CBP Regulates Recruitment and Release of Promoter-Proximal RNA Polymerase II

Transcription activation involves RNA polymerase II (Pol II) recruitment and release from the promoter into productive elongation, but how specific chromatin regulators control these steps is unclear. Here, we identify a novel activity of the histone acetyltransferase p300/CREB-binding protein (CBP) in regulating promoter-proximal paused Pol II. We find that Drosophila CBP inhibition results in “dribbling” of Pol II from the pause site to positions further downstream but impedes transcription through the +1 nucleosome genome-wide. Promoters strongly occupied by CBP and GAGA factor have high levels of paused Pol II, a unique chromatin signature, and are highly expressed regardless of cell type. Interestingly, CBP activity is rate limiting for Pol II recruitment to these highly paused promoters through an interaction with TFIIB but for transit into elongation by histone acetylation at other genes.
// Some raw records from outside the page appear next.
-- ==== Sys2Proof/Decode.lean ====
section
/-! DEFINITION. Call frames: the decoder, total on any bytes and rejecting by name, and after it the encoder.

The spec gives no operation a binary opcode (30_encoding.md rule R57: "the block is not driven by an instruction
stream"), so a frame is the model's own encoding of a host call (log 2): the row number of the operation in
spec/opcode_table.json in four bytes, then each operand in eight bytes, least significant byte first. A frame of one, two
or three bytes is an object of the table presented without a call code, an 8-bit, 16-bit or 24-bit pattern: it reads as
the table row whose bit pattern it is (log 3). -/

namespace Sys2Proof

open Sys2Proof.Machine (FrameError)

/-! ## Bytes -/

/-- A number as `n` bytes, least significant first. -/
def leBytes : Nat → Nat → Frame
  | 0, _ => []
  | n + 1, v => BitVec.ofNat 8 v :: leBytes n (v / 256)

/-- The number of a byte list, least significant first. -/
def leNat : Frame → Nat
  | [] => 0
  | b :: bs => b.toNat + 256 * leNat bs

/-- Splits operand bytes into eight-byte numbers; none where bytes are left over. -/
def operandsOf : Frame → Option (List Nat)
  | [] => some []
  | b0 :: b1 :: b2 :: b3 :: b4 :: b5 :: b6 :: b7 :: rest =>
    match operandsOf rest with
    | some vs => some (leNat [b0, b1, b2, b3, b4, b5, b6, b7] :: vs)
    | none => none
  | _ => none

/-! ## Operations by row number -/

/-- An instruction with no operand. -/
def take0 (i : Instr) : List Nat → Option Instr
  | [] => some i
  | _ => none

/-- An instruction with one operand. -/
def take1 (f : Nat → Instr) : List Nat → Option Instr
  | [a] => some (f a)
  | _ => none

/-- An instruction with two operands. -/
def take2 (f : Nat → Nat → Instr) : List Nat → Option Instr
  | [a, b] => some (f a b)
  | _ => none

/-- An instruction with three operands. -/
def take3 (f : Nat → Nat → Nat → Instr) : List Nat → Option Instr
  | [a, b, c] => some (f a b c)
  | _ => none

/-- An instruction with five operands. -/
def take5 (f : Nat → Nat → Nat → Nat → Nat → Instr) : List Nat → Option Instr
  | [a, b, c, d, e] => some (f a b c d e)
  | _ => none

/-- An instruction with six operands. -/
def take6 (f : Nat → Nat → Nat → Nat → Nat → Nat → Instr) : List Nat → Option Instr
  | [a, b, c, d, e, g] => some (f a b c d e g)
  | _ => none

/-- CWPACK's operand: the nineteen components in row order. -/
def takeRecord (f : CwRecord → Instr) : List Nat → Option Instr
  | [a, b, c, d, e, g, h, i, j, k, l, m, n, o, p, q, r, s, t] =>
    some (f ⟨a, b, c, d, e, g, h, i, j, k, l, m, n, o, p, q, r, s, t⟩)
  | _ => none

/-- The nineteen operations (rows 0 to 18). -/
def operationRows : List (List Nat → Option Instr) :=
  [take5 .encode, take1 .decode, take3 .encodej, take1 .decodej, take2 .lanebyte, take3 .lanejoin,
   takeRecord .cwpack, take1 .cwunpack, take3 .place, take2 .imgread, take2 .emit, take6 .expandFixed,
   take5 .expandWild, take0 .expandTable, take0 .jseq, take0 .jdec, take0 .validate, take0 .generate,
   take1 .lookup]

/-- The readings of an address (rows 19 to 40, with the format CW as row 21). -/
def addressRows : List (List Nat → Option Instr) :=
  [take1 .formatMaG, take1 .formatMaJ, take1 .formatCw, take1 .magOpc, take1 .magAm, take1 .magRsv,
   take1 .magPf, take1 .magStep, take1 .magCond, take1 .majSel, take1 .cond0, take1 .cond1, take1 .cond2,
   take1 .cond3, take1 .sel0, take1 .sel1, take1 .sel2, take1 .sel3, take1 .sel4, take1 .sel5, take1 .sel6,
   take1 .sel7]

/-- The readings of a control word (rows 41 to 67). -/
def wordRows : List (List Nat → Option Instr) :=
  [take1 .cwNextStep, take1 .cwLdAddrHi, take1 .cwLdAddrLo, take1 .cwMemOe, take1 .cwMemWe, take1 .cwLdIr,
   take1 .cwLdA, take1 .cwLdB, take1 .cwLdRes, take1 .cwResOe, take1 .cwAluOp, take1 .cwLdPcHi,
   take1 .cwLdPcLo, take1 .cwPcHiOe, take1 .cwPcLoOe, take1 .cwIncPc, take1 .cwLdIo, take1 .cwIoOe,
   take1 .cwIoWe, take1 .aluNop, take1 .aluShift, take1 .aluAdd, take1 .aluSub, take1 .aluInv, take1 .aluXor,
   take1 .aluOr, take1 .aluAnd]

/-- The decision cells (rows 68 to 123), by selector 1 to 7 and flag pattern 0 to 7. -/
def decisionRows : List Instr :=
  [Instr.jdecI1J0, Instr.jdecI1J1, Instr.jdecI1J2, Instr.jdecI1J3, Instr.jdecI1J4, Instr.jdecI1J5, Instr.jdecI1J6, Instr.jdecI1J7] ++
  [Instr.jdecI2J0, Instr.jdecI2J1, Instr.jdecI2J2, Instr.jdecI2J3, Instr.jdecI2J4, Instr.jdecI2J5, Instr.jdecI2J6, Instr.jdecI2J7] ++
  [Instr.jdecI3J0, Instr.jdecI3J1, Instr.jdecI3J2, Instr.jdecI3J3, Instr.jdecI3J4, Instr.jdecI3J5, Instr.jdecI3J6, Instr.jdecI3J7] ++
  [Instr.jdecI4J0, Instr.jdecI4J1, Instr.jdecI4J2, Instr.jdecI4J3, Instr.jdecI4J4, Instr.jdecI4J5, Instr.jdecI4J6, Instr.jdecI4J7] ++
  [Instr.jdecI5J0, Instr.jdecI5J1, Instr.jdecI5J2, Instr.jdecI5J3, Instr.jdecI5J4, Instr.jdecI5J5, Instr.jdecI5J6, Instr.jdecI5J7] ++
  [Instr.jdecI6J0, Instr.jdecI6J1, Instr.jdecI6J2, Instr.jdecI6J3, Instr.jdecI6J4, Instr.jdecI6J5, Instr.jdecI6J6, Instr.jdecI6J7] ++
  [Instr.jdecI7J0, Instr.jdecI7J1, Instr.jdecI7J2, Instr.jdecI7J3, Instr.jdecI7J4, Instr.jdecI7J5, Instr.jdecI7J6, Instr.jdecI7J7]

/-- Every row of spec/opcode_table.json in the table's order. -/
def tableRows : List (List Nat → Option Instr) :=
  operationRows ++ addressRows ++ wordRows ++ decisionRows.map take0

/-- The instruction of a row number and its operands. -/
def rebuild (code : Nat) (vs : List Nat) : Option Instr :=
  match tableRows[code]? with
  | some f => f vs
  | none => none

/-! ## Patterns of the table -/

/-- The decision cell at an offset from JUMP_BASE, 0x0030 + (i << 8) + (j << 1) (43_jump_expander.md rule R94). -/
def decisionRow (w : Nat) : Option Instr :=
  if w &&& 0xF8F1 = 0x0030 ∧ 1 ≤ w >>> 8 then decisionRows[(w >>> 8 - 1) * 8 + (w >>> 1) % 8]? else none

/-- The selector row of a selector value (30_encoding.md rule R45). -/
def selectorRow (v w : Nat) : Instr :=
  match v with
  | 1 => .sel1 w
  | 2 => .sel2 w
  | 3 => .sel3 w
  | 4 => .sel4 w
  | 5 => .sel5 w
  | 6 => .sel6 w
  | 7 => .sel7 w
  | _ => .sel0 w

/-- The row of a single bit of the condition nibble (30_encoding.md rule R44). -/
def conditionRow (w : Nat) : Option Instr :=
  match w with
  | 1 => some (.cond0 w)
  | 2 => some (.cond1 w)
  | 4 => some (.cond2 w)
  | 8 => some (.cond3 w)
  | _ => none

/-- The row of an ALU code (30_encoding.md rule R48). -/
def aluRow (v w : Nat) : Instr :=
  match v with
  | 1 => .aluShift w
  | 2 => .aluAdd w
  | 3 => .aluSub w
  | 4 => .aluInv w
  | 5 => .aluXor w
  | 6 => .aluOr w
  | 7 => .aluAnd w
  | _ => .aluNop w

/-- An 8-bit pattern: one bit of the condition nibble, the step field (R41), or else the condition nibble. -/
def byteRow (w : Nat) : Instr :=
  match conditionRow w with
  | some i => i
  | none => if w % 16 = 0 then .magStep w else .magCond w

/-- A 16-bit pattern: a decision cell, any other address of the pattern of JDEC, a selector value alone, one bit of the
condition nibble alone, an address that ENCODE produces (bits 10:9 zero), or else an address to DECODE. -/
def halfRow (w : Nat) : Instr :=
  match (decisionRow w).or (conditionRow w) with
  | some i => i
  | none =>
    if w &&& 0x00F1 = 0x0030 then .jdec
    else if w &&& 0xF8FF = 0 ∧ w ≠ 0 then selectorRow (w >>> 8) w
    else if w &&& 0x0600 = 0 then
      .encode (w / 4096 % 16) (w / 2048 % 2) (w / 256 % 2) (w / 16 % 16) (w % 16)
    else .decode w

/-- A 24-bit pattern: an ALU code alone at the default place of ALU_OP (the masks of the table), or else a control word to
CWUNPACK. -/
def wordRow (w : Nat) : Instr :=
  if w &&& 0xFFF8FF = 0 ∧ w ≠ 0 then aluRow (w >>> 8) w else .cwunpack w

/-! ## The decoder -/

/-- The instruction of a call code and operand bytes. -/
def decodeCall (code : Nat) (operands : Frame) : Except FrameError Instr :=
  match operandsOf operands with
  | none => .error (.badOperands code)
  | some vs =>
    match rebuild code vs with
    | some i => .ok i
    | none => if code < tableRows.length then .error (.badOperands code) else .error (.unknownCode code)

/-- The decoder: total on any frame, rejecting by name. -/
def decode : Frame → Except FrameError Instr
  | [] => .error .empty
  | [b0] => .ok (byteRow b0.toNat)
  | [b0, b1] => .ok (halfRow (leNat [b0, b1]))
  | [b0, b1, b2] => .ok (wordRow (leNat [b0, b1, b2]))
  | b0 :: b1 :: b2 :: b3 :: operands => decodeCall (leNat [b0, b1, b2, b3]) operands

/-- The frame of a table word of `nbits` bits: its bytes, least significant first. -/
def tableFrame (nbits w : Nat) : Frame := leBytes ((nbits + 7) / 8) w

/-- What the decoder reads from a table word of `nbits` bits (log 3). -/
def decodeTableWord (nbits w : Nat) : Option Instr :=
  match decode (tableFrame nbits w) with
  | .ok i => some i
  | .error _ => none

/-! ## The encoder -/

/-- The row number of an instruction in spec/opcode_table.json (log 2). -/
def Instr.code : Instr → Nat
  | .encode _ _ _ _ _ => 0
  | .decode _ => 1
  | .encodej _ _ _ => 2
  | .decodej _ => 3
  | .lanebyte _ _ => 4
  | .lanejoin _ _ _ => 5
  | .cwpack _ => 6
  | .cwunpack _ => 7
  | .place _ _ _ => 8
  | .imgread _ _ => 9
  | .emit _ _ => 10
  | .expandFixed _ _ _ _ _ _ => 11
  | .expandWild _ _ _ _ _ => 12
  | .expandTable => 13
  | .jseq => 14
  | .jdec => 15
  | .validate => 16
  | .generate => 17
  | .lookup _ => 18
  | .formatMaG _ => 19
  | .formatMaJ _ => 20
  | .formatCw _ => 21
  | .magOpc _ => 22
  | .magAm _ => 23
  | .magRsv _ => 24
  | .magPf _ => 25
  | .magStep _ => 26
  | .magCond _ => 27
  | .majSel _ => 28
  | .cond0 _ => 29
  | .cond1 _ => 30
  | .cond2 _ => 31
  | .cond3 _ => 32
  | .sel0 _ => 33
  | .sel1 _ => 34
  | .sel2 _ => 35
  | .sel3 _ => 36
  | .sel4 _ => 37
  | .sel5 _ => 38
  | .sel6 _ => 39
  | .sel7 _ => 40
  | .cwNextStep _ => 41
  | .cwLdAddrHi _ => 42
  | .cwLdAddrLo _ => 43
  | .cwMemOe _ => 44
  | .cwMemWe _ => 45
  | .cwLdIr _ => 46
  | .cwLdA _ => 47
  | .cwLdB _ => 48
  | .cwLdRes _ => 49
  | .cwResOe _ => 50
  | .cwAluOp _ => 51
  | .cwLdPcHi _ => 52
  | .cwLdPcLo _ => 53
  | .cwPcHiOe _ => 54
  | .cwPcLoOe _ => 55
  | .cwIncPc _ => 56
  | .cwLdIo _ => 57
  | .cwIoOe _ => 58
  | .cwIoWe _ => 59
  | .aluNop _ => 60
  | .aluShift _ => 61
  | .aluAdd _ => 62
  | .aluSub _ => 63
  | .aluInv _ => 64
  | .aluXor _ => 65
  | .aluOr _ => 66
  | .aluAnd _ => 67
  | .jdecI1J0 => 68
  | .jdecI1J1 => 69
  | .jdecI1J2 => 70
  | .jdecI1J3 => 71
  | .jdecI1J4 => 72
  | .jdecI1J5 => 73
  | .jdecI1J6 => 74
  | .jdecI1J7 => 75
  | .jdecI2J0 => 76
  | .jdecI2J1 => 77
  | .jdecI2J2 => 78
  | .jdecI2J3 => 79
  | .jdecI2J4 => 80
  | .jdecI2J5 => 81
  | .jdecI2J6 => 82
  | .jdecI2J7 => 83
  | .jdecI3J0 => 84
  | .jdecI3J1 => 85
  | .jdecI3J2 => 86
  | .jdecI3J3 => 87
  | .jdecI3J4 => 88
  | .jdecI3J5 => 89
  | .jdecI3J6 => 90
  | .jdecI3J7 => 91
  | .jdecI4J0 => 92
  | .jdecI4J1 => 93
  | .jdecI4J2 => 94
  | .jdecI4J3 => 95
  | .jdecI4J4 => 96
  | .jdecI4J5 => 97
  | .jdecI4J6 => 98
  | .jdecI4J7 => 99
  | .jdecI5J0 => 100
  | .jdecI5J1 => 101
  | .jdecI5J2 => 102
  | .jdecI5J3 => 103
  | .jdecI5J4 => 104
  | .jdecI5J5 => 105
  | .jdecI5J6 => 106
  | .jdecI5J7 => 107
  | .jdecI6J0 => 108
  | .jdecI6J1 => 109
  | .jdecI6J2 => 110
  | .jdecI6J3 => 111
  | .jdecI6J4 => 112
  | .jdecI6J5 => 113
  | .jdecI6J6 => 114
  | .jdecI6J7 => 115
  | .jdecI7J0 => 116
  | .jdecI7J1 => 117
  | .jdecI7J2 => 118
  | .jdecI7J3 => 119
  | .jdecI7J4 => 120
  | .jdecI7J5 => 121
  | .jdecI7J6 => 122
  | .jdecI7J7 => 123

/-- The encoder: the call frame of an instruction. -/
def encode (i : Instr) : Frame := leBytes 4 i.code ++ i.operands.flatMap (leBytes 8)

end Sys2Proof
end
Thus, CBP directly stimulates both Pol II recruitment and the ability to traverse the first nucleosome, thereby promoting transcription of most genes. [Display omitted] •Magnitude of CBP promoter occupancy correlates with RNA polymerase II pausing•Paused Pol II dribbles to more downstream positions upon CBP inhibition•A CBP-TFIIB interaction influences Pol II recruitment to promoters•CBP facilitates transcription through the +1 nucleosome by histone acetylation CBP and p300 have known functions at transcriptional enhancers. Boija et al. identify a regulatory role for the Drosophila p300/CBP homolog also at promoters. Drosophila CBP maintains RNA Pol II at the promoter-proximal pause site, recruits Pol II through an interaction with TFIIB, and facilitates transcription through the +1 nucleosome.